By the end you will have run a rolling update and scaled your application — all from your local machine.

Prerequisites

• Go 1.21 or later installed.
• Docker Desktop installed and running.
• kubectl installed — the CLI for talking to a Kubernetes cluster.

Verify everything is working before proceeding:

go version
docker version
kubectl version --client

Step 1: Create the Go Application

Create a project directory and initialise a Go module:

mkdir go-k8s-demo
cd go-k8s-demo
go mod init go-k8s-demo

Create main.go:

package main

import (
    "encoding/json"
    "fmt"
    "log"
    "net/http"
    "os"
    "time"
)

type Response struct {
    Message  string    `json:"message"`
    Hostname string    `json:"hostname"`
    Version  string    `json:"version"`
    Time     time.Time `json:"time"`
}

func handler(w http.ResponseWriter, r *http.Request) {
    hostname, _ := os.Hostname()
    resp := Response{
        Message:  "Hello from Kubernetes!",
        Hostname: hostname,
        Version:  os.Getenv("APP_VERSION"),
        Time:     time.Now(),
    }

    w.Header().Set("Content-Type", "application/json")
    if err := json.NewEncoder(w).Encode(resp); err != nil {
        log.Printf("encode response: %v", err)
    }
}

func healthcheck(w http.ResponseWriter, r *http.Request) {
    fmt.Fprint(w, "ok")
}

func main() {
    port := os.Getenv("PORT")
    if port == "" {
        port = "8080"
    }

    http.HandleFunc("/", handler)
    http.HandleFunc("/healthcheck", healthcheck)

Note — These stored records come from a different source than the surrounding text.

-- ==== Sys2Proof/Machine/Pipe.lean ====
section
/-!
DEFINITION. How a core issues an instruction: the boundary before it (R359, R364), the fetch of its words (R33, R41, R98,
R323, R324) and what they spell (R100 to R102), its own effect, and what its completion does: results in flight (R69), the delay slot (R113), the loop end
(R117), or the exception or machine check that it raises (R344, R345, R367).
-/
namespace Sys2Proof.Machine

/-! ### Fetch -/

/-- What the fetch of one word gives. -/
inductive FetchRes where
  | ok (w : W16) (k : Core)
  | walk (va : BitVec 40)
  | line
  | exc (cause : BitVec 8)
  | bad
deriving DecidableEq, Repr

/-- A cached line becomes the most recently used. -/
def icTouch (l : List ICLine) (e : ICLine) : List ICLine := e :: l.erase e

/-- The set of the instruction cache for an I-space address (R98). -/
def icSet (a : BitVec 32) : Nat := a.toNat / 32 % 192

/-- The look-up and the checks of a fetch: X, U, the read rule, and normal memory (R33, R324). -/
def fetchWant : Want := { r := false, w := false, x := true, keyed := true, mts := [0#2] }

/-- A word that the core fetched before an invalidation and that executes as fetched (R73, R335). -/
def Core.aheadAt (k : Core) (a : BitVec 32) : Option W16 := (k.ahead.find? (fun f => f.addr == a)).map (·.w)

/-- Fetches the word at an I-space address, past the words that were fetched before an invalidation. -/
def fetchFresh (k : Core) (a : BitVec 32) : FetchRes :=
  if a.toNat < 0x2000 then
    if !k.sys.mode && decide (min k.sys.tib.toNat 0x2000 ≤ a.toNat) then .exc 0x04
    else if k.iramBad.get (a.toNat / 4) != 0#1 then .bad
    else .ok (k.iram.get a.toNat) k
  else
    let va : BitVec 40 := a.setWidth 40
    match translate k.itlb k.cxt.tag k.sys.mode k.sys.krr va fetchWant with
    | .miss => .walk va
    | .prot => .exc 0x0C
    | .key => .exc 0x0E
    | .mt => .exc 0x10
    | .ok pa e =>
      match k.icache.find? (fun x => x.set == icSet a && x.line == pa / 32) with
      | none => .line
      | some ln =>
        if ln.bad.contains (pa % 32 / 4) then .bad
        else .ok (ln.ws.getD (pa % 32) 0) { k with itlb := tlbTouch k.itlb e, icache := icTouch k.icache ln }

/-- Fetches the word at an I-space address. -/
def fetchWord (k : Core) (a : BitVec 32) : FetchRes :=
  match k.aheadAt a with
  | some w => .ok w k
  | none => fetchFresh k a

/-- What the fetch of several words gives: all of them, or the first that fails and why. -/
inductive FetchRun where
  | ok (ws : List W16) (k : Core)
  | stop (a : BitVec 32) (r : FetchRes)
deriving DecidableEq, Repr

/-- Fetches n words from an I-space address up; past the end it wraps (R33). -/
def fetchRun (k : Core) (a : BitVec 32) : Nat → FetchRun
  | 0 => .ok [] k
  | n + 1 =>
    match fetchWord k a with
    | .ok w k1 =>
      match fetchRun k1 (a + 1#32) n with
      | .ok ws k2 => .ok (w :: ws) k2
      | .stop b r => .stop b r
    | r => .stop a r

/-- Fetches the instruction at an I-space address: word 0, then the words that its major opcode adds (R101). -/
def fetchInstr (g : Image) (k : Core) (a : BitVec 32) : FetchRun :=
  match fetchWord k a with
  | .ok w k1 =>
    match fetchRun k1 (a + 1#32) (majorLen g w - 1) with
    | .ok ws k2 => .ok (w :: ws) k2
    | .stop b r => .stop b r
  | r => .stop a r

/-- Up to n words from an address up that the core can fetch now: those that stand in F1, F2 and D (R73, R335). -/
def fetchedAhead (k : Core) (a : BitVec 32) : Nat → List Prefetched
  | 0 => []
  | n + 1 =>
    match fetchWord k a with
    | .ok w k1 => ⟨a, w⟩ :: fetchedAhead k1 (a + 1#32) n
    | _ => []

/-- The words from an address up that have been fetched before something new is to be seen: those that an earlier event left
fetched, and as many more as a free value says (R35, R73, R335). -/
def Core.aheadFrom (k : Core) (a : BitVec 32) (free : W64) : List Prefetched :=
  fetchedAhead k a (max (k.ahead.dropWhile (fun f => f.addr != a)).length (free.toNat % 4))

/-- The device with nothing that makes a table read wait: no locked line, no request but this, the HBM controller serving. -/
def State.unheld (s : State) : State :=
  { s with
    locks := [], reports := [], posts := [], waits := [], host := { s.host with reads := [] }
    cores := s.cores.map (fun (k : Core) => { k with longs := [], pushq := [], sbuf := [] })
    pwr := { s.pwr with st := .run }, pins := { s.pins with phase := .running }
    hbm := { s.hbm with rdy := true, sr := false, cal := false } }

/-- Reads a word of I-space without the checks of a fetch, as far as it can be translated; a table read that would only
wait is made as if nothing held it. -/
def peekWord (s : State) (c : CoreId) (k : Core) (a : BitVec 32) : Option W16 :=
  match k.aheadAt a with
  | some w => some w
  | none =>
    if a.toNat < 0x2000 then some (k.iram.get a.toNat)
    else
      let va : BitVec 40 := a.setWidth 40
      let e? := match tlbFind k.itlb k.cxt.tag (vpnOf va) with
        | some e => some e
        | none =>
          match (walk s.unheld (unitCore c) k.cxt k.wcache va).r with
          | .leaf e => some e
          | _ => none
      e?.map (fun e =>
        let pa := e.pa va
        match k.icache.find? (fun x => x.set == icSet a && x.line == pa / 32) with
        | some ln => ln.ws.getD (pa % 32) 0
        | none => (s.seen pa 1).headD 0)

/-- The length of the instruction at an address (R101). Where its word 0 cannot be translated, the length is a free value:
notes/assumptions/27.md says when that can matter. -/
def slotLen (s : State) (c : CoreId) (k : Core) (a : BitVec 32) : Nat :=
  match peekWord s c k a with
  | some w => majorLen (s.quire (coreQuire c)).image w
  | none => 1 + s.free.toNat % 3

/-! ### What the fetched words spell (R100 to R102) -/

/-- The instruction that fetched words spell. -/
def decodeWords (c : CoreId) (ws : List W16) : Option Instr := decodeInstr c (ws.getD 0 0) (ws.getD 1 0) (ws.getD 2 0)

/-- A G register as this instruction reads it (R69). -/
def Core.gr (k : Core) (r : GReg) : W64 := k.g[r]

/-- The port of an IN or OUT (R119). -/
def portOf (k : Core) : PortForm → BitVec 24
  | .imm p => p
  | .reg a => (k.gr a).setWidth 24
/-- Whether the port is immediate or in a register. -/
def formOf : PortForm → IoForm
  | .imm _ => .imm
  | .reg _ => .reg

/-- The words spell an OUT of register r, in form f, to port p. -/
def spellsOut (c : CoreId) (k : Core) (ws : List W16) (f : IoForm) (p : BitVec 24) (r : GReg) : Bool :=
  match decodeWords c ws with
  | some (.outp _ q r') => r' == r && portOf k q == p && formOf q == f
  | _ => false
/-- The words spell an IN from port p to register r, in form f. -/
def spellsIn (c : CoreId) (k : Core) (ws : List W16) (f : IoForm) (p : BitVec 24) (r : GReg) : Bool :=
  match decodeWords c ws with
  | some (.inp _ q r') => r' == r && portOf k q == p && formOf q == f
  | _ => false

/-- A command is the instruction that the fetched words spell. The rows of IN and OUT whose port the row fixes are the IN or
OUT of that port; a customer instruction is its own words (R119, R377). -/
def spells (c : CoreId) (k : Core) (ws : List W16) : Instr → Bool
  | .outRsp _ f r => spellsOut c k ws f 0x000002 r
  | .outRsd _ f r => spellsOut c k ws f 0x000003 r
  | .outBpctl _ f r => spellsOut c k ws f 0x000024 r
  | .icinv _ f r => spellsOut c k ws f 0x000060 r
  | .iclaim _ f d => spellsIn c k ws f 0x000202 d
  | .mbxData _ f d => spellsIn c k ws f 0x000220 d
  | .customerInstruction _ w0 w1 w2 => ws == [w0, w1, w2].take ws.length
  | i => decodeWords c ws == some i

/-! ### What an instruction does -/

/-- How the pc goes on from an instruction that completes. -/
inductive Next where
  /-- to the instruction after it, to the target of the branch whose slot it is, or around a loop -/
  | seq
  /-- to an address that the instruction sets itself (R117) -/
  | jump (a : BitVec 32)
  /-- to the delay slot of a branch (R113) -/
  | slot (b : Branch)
  /-- past an annulled delay slot (R87) -/
  | annul (a : BitVec 32)
  /-- to an instruction that executes as a delay slot (R352) -/
  | slotAt (a : BitVec 32) (b : Branch)
deriving DecidableEq, Repr

/-- What the own effect of an instruction comes to. -/
inductive Res where
  /-- it completes: the device, the core with what it writes at once, its results by distance, and the pc -/
  | done (s : State) (k : Core) (own : List Flight) (nx : Next)
  /-- it waits (R78, R99); a walk may be what it waits for -/
  | wait (need : Option (WalkKind × BitVec 40))
  /-- it is stalled on a long op, or is an LWAIT or VFENCE that waits (R75, R79, R513) -/
  | hold
  /-- a precise exception (R343) -/
  | exc (cause : BitVec 8) (xad : BitVec 40) (lvl : BitVec 2)
  /-- a precise exception after a part of the effect that stands (R63, R385) -/
  | excAfter (s : State) (k : Core) (cause : BitVec 8) (xad : BitVec 40) (lvl : BitVec 2)
  /-- a synchronous machine check (R365) -/
  | mcheck (cause : MCause) (lvl : BitVec 2)
  /-- the core as the effect leaves it, with no completion: an entry that its rule defines (R182), or a wait of its own
  kind (R359) -/
  | left (s : State) (k : Core)
  /-- the core is changed already in a way that stands, whatever the instruction comes to (R84, R177) -/
  | from (k : Core) (r : Res)

/-- What an effect comes to, and the core that it starts from, with what stands already taken in. -/
def Res.bare : Res → Res
  | .from _ r => r.bare
  | r => r
def Res.origin (k : Core) : Res → Core
  | .from k1 r => r.origin k1
  | _ => k

/-- Illegal instruction at an address (R102, R343). -/
def Res.illegal (a : BitVec 32) : Res := .exc 0x01 (a.setWidth 40) 0
/-- Privileged operation (R31, R343). -/
def Res.privileged (xad : BitVec 40) : Res := .exc 0x02 xad 0

/-- The loop end of an instruction at address p, or the step past it (R117). -/
def Core.stepPast (k : Core) (p : BitVec 32) (len : Nat) : Core :=
  let after := p + BitVec.ofNat 32 len
  if p == k.loop.le && k.loop.lc != 0#32 then
    let lc := k.loop.lcNew.getD k.loop.lc
    let ls := k.loop.lsNew.getD k.loop.ls
    let le := k.loop.leNew.getD k.loop.le
    if lc = 0#32 then { k with pc := after, loop := ⟨lc, ls, le, none, none, none⟩ }
    else
      { k with
        pc := if lc - 1#32 = 0#32 then after else ls
        loop := ⟨lc - 1#32, ls, le, none, none, none⟩ }
  else { k with pc := after }

/-- The words fetched ahead of the pc and no others. -/
def Core.keepAhead (k : Core) : Core := { k with ahead := k.ahead.dropWhile (fun f => f.addr != k.pc) }

/-- The pc goes on from an instruction of len words at the pc (R113, R117). -/
def Core.goOn (k : Core) (len : Nat) (nx : Next) : Core :=
  let p := k.pc
  match nx with
  | .jump a => { k with pc := a, branch := none }
  | .slot b => { k with pc := p + BitVec.ofNat 32 len, branch := some b }
  | .annul a => { k.retire [] with pc := a }
  | .slotAt a b => { k with pc := a, branch := some b }
  | .seq =>
    match k.branch with
    | some b => { k with pc := b.target, branch := none }
    | none => k.stepPast p len

/-- The words fetched behind an instruction of len words that makes later fetches see something new: how many of them stand
in F1, F2 and D is open (R73, R335). -/
def Core.lookAhead (k : Core) (len : Nat) (free : W64) : Core :=
  { k with ahead := k.aheadFrom (k.goOn len .seq).pc free }

/-- An instruction completes (R69, R113, R117). An OUT at LE that raises LC from 0 has written LC when the loop end is tested
(DESIGN CHOICE, notes/assumptions/163.md). -/
def Core.finish (k : Core) (len : Nat) (own : List Flight) (nx : Next) : Core :=
  ({ k.retire own with icount := k.icount + 1, ctl := k.ctl.proceed }.goOn len nx).keepAhead

/-- The core waits at its next instruction, for a long op or for something else (R75, R513). -/
def Core.stall (k : Core) (now : Nat) (need : Option (WalkKind × BitVec 40)) (op : Bool) : Core :=
  { k with ctl := { k.ctl with
      stallSince := some (if k.ctl.opStall == op then k.ctl.stallSince.getD now else now), opStall := op, need := need } }

/-- No event of R364, and no quiesce, is taken before the core's next act: none is due, or none can be taken, since the core
stands between a branch and its slot, waits in FBAR, or is inside a customer instruction (R359, R386, R400). -/
def State.atBoundary (s : State) (c : CoreId) : Bool :=
  let k := s.core c
  k.branch.isSome || k.ctl.fbWait || k.micro.isSome ||
    (k.ctl.asyncMc.isEmpty && k.ovf.isNone && k.fpDue.isEmpty && !(s.quire (coreQuire c)).quiesced)

/-- The core can issue its next instruction. -/
def State.canIssue (s : State) (c : CoreId) : Bool := s.runs c && s.atBoundary c && (s.core c).micro.isNone

/-- What an instruction's effect does to the device. -/
def settleRes (s : State) (c : CoreId) (k : Core) (len : Nat) : Res → State
  | .from k1 r => settleRes s c k1 len r
  | .done s1 k1 own nx => s1.setCore c (k1.finish len own nx)
  | .wait need => s.setCore c (k.stall s.now need false)
  | .hold => s.setCore c (k.stall s.now none true)
  | .exc cause xad lvl => s.setCore c (k.enterPrecise cause xad lvl)
  | .excAfter s1 k1 cause xad lvl => s1.setCore c (k1.enterPrecise cause xad lvl)
  | .mcheck cause lvl => machineCheckAt (s.setCore c k) c cause lvl true
  | .left s1 k1 => s1.setCore c k1

/-- What a failed fetch comes to (R343, R365). -/
def fetchStop (a : BitVec 32) : FetchRes → Res
  | .walk va => .wait (some (.fetch, va))
  | .exc cause => .exc cause (a.setWidth 40) 0
  | .bad => .mcheck .instr 0
  | _ => .wait none

/-- How an instruction stands towards delay slots and modes: illegal in a slot (R88, R114), privileged (R31). -/
structure IKind where
  noSlot : Bool
  priv : Bool
deriving DecidableEq, Repr

/-- A plain instruction. -/
def plain : IKind := ⟨false, false⟩
/-- An instruction that is illegal in a delay slot. -/
def ctlKind : IKind := ⟨true, false⟩
/-- A privileged instruction. -/
def privKind : IKind := ⟨false, true⟩

/-- The checks of R344 before an instruction's own effect: illegal instruction in a slot, then privilege. -/
def checked (kind : IKind) (body : State → Core → Res) (s : State) (k : Core) : Res :=
  if kind.noSlot && k.branch.isSome then .illegal k.pc
  else if kind.priv && !k.sys.mode then .privileged 0
  else body s k

/-- The dispatch entry of an instruction's major opcode, which the core reads in D, has wrong parity: the core stops for a reload
(R369, R377, R392). -/
def dispatched (g : Image) (ws : List W16) (body : State → Core → Res) (s : State) (k : Core) : Res :=
  if g.parityOk 1 ((ws.getD 0 0).extractLsb' 8 8).toNat then body s k else .left s k.awaitReload

/-- Core c issues the instruction at its pc, which the command names: fetch causes first, then the dispatch entry, the checks and
the own effect (R344). A core that cannot issue is left as it is, and so is one whose fetched words spell another
instruction. -/
def issue (s : State) (c : CoreId) (i : Instr) (kind : IKind) (body : State → Core → Res) : Out :=
  if s.canIssue c then
    let k0 := s.core c
    let g := (s.quire (coreQuire c)).image
    match fetchInstr g k0 k0.pc with
    | .stop a r => .next (settleRes s c k0 0 (fetchStop a r))
    | .ok ws k => .next (if spells c k ws i then settleRes s c k ws.length (dispatched g ws (checked kind body) s k) else s)
  else .next s

/-- The own effect of an instruction that only changes its core. -/
def simple (f : Core → Core × List Flight) (s : State) (k : Core) : Res :=
  let (k1, own) := f k
  .done s k1 own .seq

end Sys2Proof.Machine
end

    log.Printf("Server listening on :%s", port)
    if err := http.ListenAndServe(":"+port, nil); err != nil {
        log.Fatalf("Listen error: %v", err)
    }
}

A few things to note:

• os.Hostname() returns the Pod name when running inside Kubernetes. This is handy for verifying which replica handled a request.
• APP_VERSION is read from an environment variable so we can inject different values at deploy time without changing the image.
• /healthcheck is the liveness and readiness probe endpoint Kubernetes will call to check if the container is healthy.

Test the application locally:

go run main.go

In another terminal:

curl http://localhost:8080

Expected response:

{
  "message": "Hello from Kubernetes!",
  "hostname": "your-machine-name",
  "version": "",
  "time": "2026-06-02T10:00:00Z"
}

Step 2: Containerize with Docker

Create a Dockerfile in the project root:

# Build stage
FROM golang:1.25.3-alpine AS builder
WORKDIR /app
COPY go.mod ./
RUN go mod download
COPY . .
RUN CGO_ENABLED=0 GOOS=linux go build -ldflags="-s -w" -o server .

# Runtime stage
FROM alpine:3.21
RUN addgroup -S app && adduser -S app -G app
WORKDIR /app
COPY --from=builder /app/server .
USER app
EXPOSE 8080
CMD ["./server"]

This is a multi-stage build:

• The first stage (builder) compiles the binary inside a full Go toolchain image.
• The second stage copies only the compiled binary into a minimal Alpine image.
• The final image is a few megabytes, not hundreds. There is no Go compiler, no source code — only the binary the application needs.
• CGO_ENABLED=0 produces a fully static binary with no C library dependencies, which is required on the minimal Alpine base.
• adduser -S app runs the process as a non-root user — a standard security baseline.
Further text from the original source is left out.